:: Dataset entries
-- ==== Sys2Proof/Machine/Dispatch.lean ====
section
/-! DEFINITION. One arm per command. -/

namespace Sys2Proof.Machine

/-- What a command does to everything but the queue of waiting commands. -/
def exec (i : Instr) (s : State) : Host.Outcome State Fault Refusal :=
  match i with
  | .powerOn => Sys2Proof.Machine.execPowerOn s
  | .powerOnResetEnd straps => Sys2Proof.Machine.execPowerOnResetEnd straps s
  | .resetNAssert => Sys2Proof.Machine.execResetNAssert s
  | .resetNRelease straps => Sys2Proof.Machine.execResetNRelease straps s
  | .outgoingSlot d => Sys2Proof.Machine.execOutgoingSlot d s
  | .damagedCell d cell => Sys2Proof.Machine.execDamagedCell d cell s
  | .malformedCell d bytes => Sys2Proof.Machine.execMalformedCell d bytes s
  | .unknownKindCell d bytes => Sys2Proof.Machine.execUnknownKindCell d bytes s
  | .pilotArrival call called caller cls group => Sys2Proof.Machine.execPilotArrival call called caller cls group s
  | .offer eq call called caller cls group => Sys2Proof.Machine.execOffer eq call called caller cls group s
  | .withdraw eq call cause => Sys2Proof.Machine.execWithdraw eq call cause s
  | .abandonment call cause => Sys2Proof.Machine.execAbandonment call cause s
  | .callEnd eq call => Sys2Proof.Machine.execCallEnd eq call s
  | .tone eq call kind => Sys2Proof.Machine.execTone eq call kind s
  | .display eq call group queued wait available free => Sys2Proof.Machine.execDisplay eq call group queued wait available free s
  | .maintPass eq call tag kind args => Sys2Proof.Machine.execMaintPass eq call tag kind args s
  | .offHook eq call => Sys2Proof.Machine.execOffHook eq call s
  | .onHook eq call => Sys2Proof.Machine.execOnHook eq call s
  | .ringStarted eq call => Sys2Proof.Machine.execRingStarted eq call s
  | .dialled eq call symbols => Sys2Proof.Machine.execDialled eq call symbols s
  | .answered eq call via => Sys2Proof.Machine.execAnswered eq call via s
  | .refused eq call cause => Sys2Proof.Machine.execRefused eq call cause s
  | .engage eq call feature => Sys2Proof.Machine.execEngage eq call feature s
  | .divert eq call dn => Sys2Proof.Machine.execDivert eq call dn s
  | .maintReply eq call tag outcome part count data => Sys2Proof.Machine.execMaintReply eq call tag outcome part count data s
  | .attention eq call flags unmasked => Sys2Proof.Machine.execAttention eq call flags unmasked s
  | .readEntry tag args => Sys2Proof.Machine.execReadEntry tag args s
  | .writeEntry tag args => Sys2Proof.Machine.execWriteEntry tag args s
  | .clearEntry tag args => Sys2Proof.Machine.execClearEntry tag args s
  | .commit tag args => Sys2Proof.Machine.execCommit tag args s
  | .cancelCommit tag args => Sys2Proof.Machine.execCancelCommit tag args s
  | .setModeTransparent tag args => Sys2Proof.Machine.execSetModeTransparent tag args s
  | .setModeEngaged tag args => Sys2Proof.Machine.execSetModeEngaged tag args s
  | .restart tag args => Sys2Proof.Machine.execRestart tag args s
  | .stationAvailability tag args => Sys2Proof.Machine.execStationAvailability tag args s
  | .stationServiceOut tag args => Sys2Proof.Machine.execStationServiceOut tag args s
  | .stationServiceIn tag args => Sys2Proof.Machine.execStationServiceIn tag args s
  | .alarmStart tag args => Sys2Proof.Machine.execAlarmStart tag args s
  | .alarmClear tag args => Sys2Proof.Machine.execAlarmClear tag args s
  | .promptAddress tag args => Sys2Proof.Machine.execPromptAddress tag args s
  | .promptWrite tag args => Sys2Proof.Machine.execPromptWrite tag args s
  | .promptRead tag args => Sys2Proof.Machine.execPromptRead tag args s
  | .readStatus tag args => Sys2Proof.Machine.execReadStatus tag args s
  | .writeResetCause tag args => Sys2Proof.Machine.execWriteResetCause tag args s
  | .readLive tag args => Sys2Proof.Machine.execReadLive tag args s
  | .readCounters tag args => Sys2Proof.Machine.execReadCounters tag args s
  | .clearCounters tag args => Sys2Proof.Machine.execClearCounters tag args s
  | .attentionRead tag args => Sys2Proof.Machine.execAttentionRead tag args s
  | .attentionClear tag args => Sys2Proof.Machine.execAttentionClear tag args s
  | .attentionMaskSet tag args => Sys2Proof.Machine.execAttentionMaskSet tag args s
  | .attentionMaskClear tag args => Sys2Proof.Machine.execAttentionMaskClear tag args s
  | .unknownRequest tag kind args => Sys2Proof.Machine.execUnknownRequest tag kind args s
  | .alarmInActive => Sys2Proof.Machine.execAlarmInActive s
  | .alarmInInactive => Sys2Proof.Machine.execAlarmInInactive s
  | .wrapUpExpiry station => Sys2Proof.Machine.execWrapUpExpiry station s
  | .noAnswerExpiry call => Sys2Proof.Machine.execNoAnswerExpiry call s
  | .maximumWaitExpiry call => Sys2Proof.Machine.execMaximumWaitExpiry call s
  | .announcePointExpiry call => Sys2Proof.Machine.execAnnouncePointExpiry call s
  | .chime orbit => Sys2Proof.Machine.execChime orbit s
  | .sessionDeadline session => Sys2Proof.Machine.execSessionDeadline session s
  | .commitExpiry => Sys2Proof.Machine.execCommitExpiry s
  | .memberAvailable station => Sys2Proof.Machine.execMemberAvailable station s
  | .headCheck group => Sys2Proof.Machine.execHeadCheck group s
  | .frameFormation tap shelf => Sys2Proof.Machine.execFrameFormation tap shelf s
  | .noiseBlockEnd zone sense => Sys2Proof.Machine.execNoiseBlockEnd zone sense s
  | .toneCycleEnd zone => Sys2Proof.Machine.execToneCycleEnd zone s
  | .promptStepEnd zone => Sys2Proof.Machine.execPromptStepEnd zone s
  | .contentCompletion zone => Sys2Proof.Machine.execContentCompletion zone s
  | .loudChange zone => Sys2Proof.Machine.execLoudChange zone s
  | .frameFormed => Sys2Proof.Machine.execFrameFormed s
  | .preannounceEnd session => Sys2Proof.Machine.execPreannounceEnd session s
  | .resetBridgeSlot slot => Sys2Proof.Machine.execResetBridgeSlot slot s
  | .beaconPhaseChange zone => Sys2Proof.Machine.execBeaconPhaseChange zone s

end Sys2Proof.Machine
end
::::
* [What to work on] Reproduce every entry, word for word.

* [Completed exercise]
-- ==== Sys2Proof/Machine/Dispatch.lean ====
section
/-! DEFINITION. One arm per command. -/

namespace Sys2Proof.Machine

/-- What a command does to everything but the queue of waiting commands. -/
def exec (i : Instr) (s : State) : Host.Outcome State Fault Refusal :=
  match i with
  | .powerOn => Sys2Proof.Machine.execPowerOn s
  | .powerOnResetEnd straps => Sys2Proof.Machine.execPowerOnResetEnd straps s
  | .resetNAssert => Sys2Proof.Machine.execResetNAssert s
  | .resetNRelease straps => Sys2Proof.Machine.execResetNRelease straps s
  | .outgoingSlot d => Sys2Proof.Machine.execOutgoingSlot d s
  | .damagedCell d cell => Sys2Proof.Machine.execDamagedCell d cell s
  | .malformedCell d bytes => Sys2Proof.Machine.execMalformedCell d bytes s
  | .unknownKindCell d bytes => Sys2Proof.Machine.execUnknownKindCell d bytes s
  | .pilotArrival call called caller cls group => Sys2Proof.Machine.execPilotArrival call called caller cls group s
  | .offer eq call called caller cls group => Sys2Proof.Machine.execOffer eq call called caller cls group s
  | .withdraw eq call cause => Sys2Proof.Machine.execWithdraw eq call cause s
  | .abandonment call cause => Sys2Proof.Machine.execAbandonment call cause s
  | .callEnd eq call => Sys2Proof.Machine.execCallEnd eq call s
  | .tone eq call kind => Sys2Proof.Machine.execTone eq call kind s
  | .display eq call group queued wait available free => Sys2Proof.Machine.execDisplay eq call group queued wait available free s
  | .maintPass eq call tag kind args => Sys2Proof.Machine.execMaintPass eq call tag kind args s
  | .offHook eq call => Sys2Proof.Machine.execOffHook eq call s
  | .onHook eq call => Sys2Proof.Machine.execOnHook eq call s
  | .ringStarted eq call => Sys2Proof.Machine.execRingStarted eq call s
  | .dialled eq call symbols => Sys2Proof.Machine.execDialled eq call symbols s
  | .answered eq call via => Sys2Proof.Machine.execAnswered eq call via s
  | .refused eq call cause => Sys2Proof.Machine.execRefused eq call cause s
  | .engage eq call feature => Sys2Proof.Machine.execEngage eq call feature s
  | .divert eq call dn => Sys2Proof.Machine.execDivert eq call dn s
  | .maintReply eq call tag outcome part count data => Sys2Proof.Machine.execMaintReply eq call tag outcome part count data s
  | .attention eq call flags unmasked => Sys2Proof.Machine.execAttention eq call flags unmasked s
  | .readEntry tag args => Sys2Proof.Machine.execReadEntry tag args s
  | .writeEntry tag args => Sys2Proof.Machine.execWriteEntry tag args s
  | .clearEntry tag args => Sys2Proof.Machine.execClearEntry tag args s
  | .commit tag args => Sys2Proof.Machine.execCommit tag args s
  | .cancelCommit tag args => Sys2Proof.Machine.execCancelCommit tag args s
  | .setModeTransparent tag args => Sys2Proof.Machine.execSetModeTransparent tag args s
  | .setModeEngaged tag args => Sys2Proof.Machine.execSetModeEngaged tag args s
  | .restart tag args => Sys2Proof.Machine.execRestart tag args s
  | .stationAvailability tag args => Sys2Proof.Machine.execStationAvailability tag args s
  | .stationServiceOut tag args => Sys2Proof.Machine.execStationServiceOut tag args s
  | .stationServiceIn tag args => Sys2Proof.Machine.execStationServiceIn tag args s
  | .alarmStart tag args => Sys2Proof.Machine.execAlarmStart tag args s
  | .alarmClear tag args => Sys2Proof.Machine.execAlarmClear tag args s
  | .promptAddress tag args => Sys2Proof.Machine.execPromptAddress tag args s
  | .promptWrite tag args => Sys2Proof.Machine.execPromptWrite tag args s
  | .promptRead tag args => Sys2Proof.Machine.execPromptRead tag args s
  | .readStatus tag args => Sys2Proof.Machine.execReadStatus tag args s
  | .writeResetCause tag args => Sys2Proof.Machine.execWriteResetCause tag args s
  | .readLive tag args => Sys2Proof.Machine.execReadLive tag args s
  | .readCounters tag args => Sys2Proof.Machine.execReadCounters tag args s
  | .clearCounters tag args => Sys2Proof.Machine.execClearCounters tag args s
  | .attentionRead tag args => Sys2Proof.Machine.execAttentionRead tag args s
  | .attentionClear tag args => Sys2Proof.Machine.execAttentionClear tag args s
  | .attentionMaskSet tag args => Sys2Proof.Machine.execAttentionMaskSet tag args s
  | .attentionMaskClear tag args => Sys2Proof.Machine.execAttentionMaskClear tag args s
  | .unknownRequest tag kind args => Sys2Proof.Machine.execUnknownRequest tag kind args s
  | .alarmInActive => Sys2Proof.Machine.execAlarmInActive s
  | .alarmInInactive => Sys2Proof.Machine.execAlarmInInactive s
  | .wrapUpExpiry station => Sys2Proof.Machine.execWrapUpExpiry station s
  | .noAnswerExpiry call => Sys2Proof.Machine.execNoAnswerExpiry call s
  | .maximumWaitExpiry call => Sys2Proof.Machine.execMaximumWaitExpiry call s
  | .announcePointExpiry call => Sys2Proof.Machine.execAnnouncePointExpiry call s
  | .chime orbit => Sys2Proof.Machine.execChime orbit s
  | .sessionDeadline session => Sys2Proof.Machine.execSessionDeadline session s
  | .commitExpiry => Sys2Proof.Machine.execCommitExpiry s
  | .memberAvailable station => Sys2Proof.Machine.execMemberAvailable station s
  | .headCheck group => Sys2Proof.Machine.execHeadCheck group s
  | .frameFormation tap shelf => Sys2Proof.Machine.execFrameFormation tap shelf s
  | .noiseBlockEnd zone sense => Sys2Proof.Machine.execNoiseBlockEnd zone sense s
  | .toneCycleEnd zone => Sys2Proof.Machine.execToneCycleEnd zone s
  | .promptStepEnd zone => Sys2Proof.Machine.execPromptStepEnd zone s
  | .contentCompletion zone => Sys2Proof.Machine.execContentCompletion zone s
  | .loudChange zone => Sys2Proof.Machine.execLoudChange zone s
  | .frameFormed => Sys2Proof.Machine.execFrameFormed s
  | .preannounceEnd session => Sys2Proof.Machine.execPreannounceEnd session s
  | .resetBridgeSlot slot => Sys2Proof.Machine.execResetBridgeSlot slot s
  | .beaconPhaseChange zone => Sys2Proof.Machine.execBeaconPhaseChange zone s

end Sys2Proof.Machine
end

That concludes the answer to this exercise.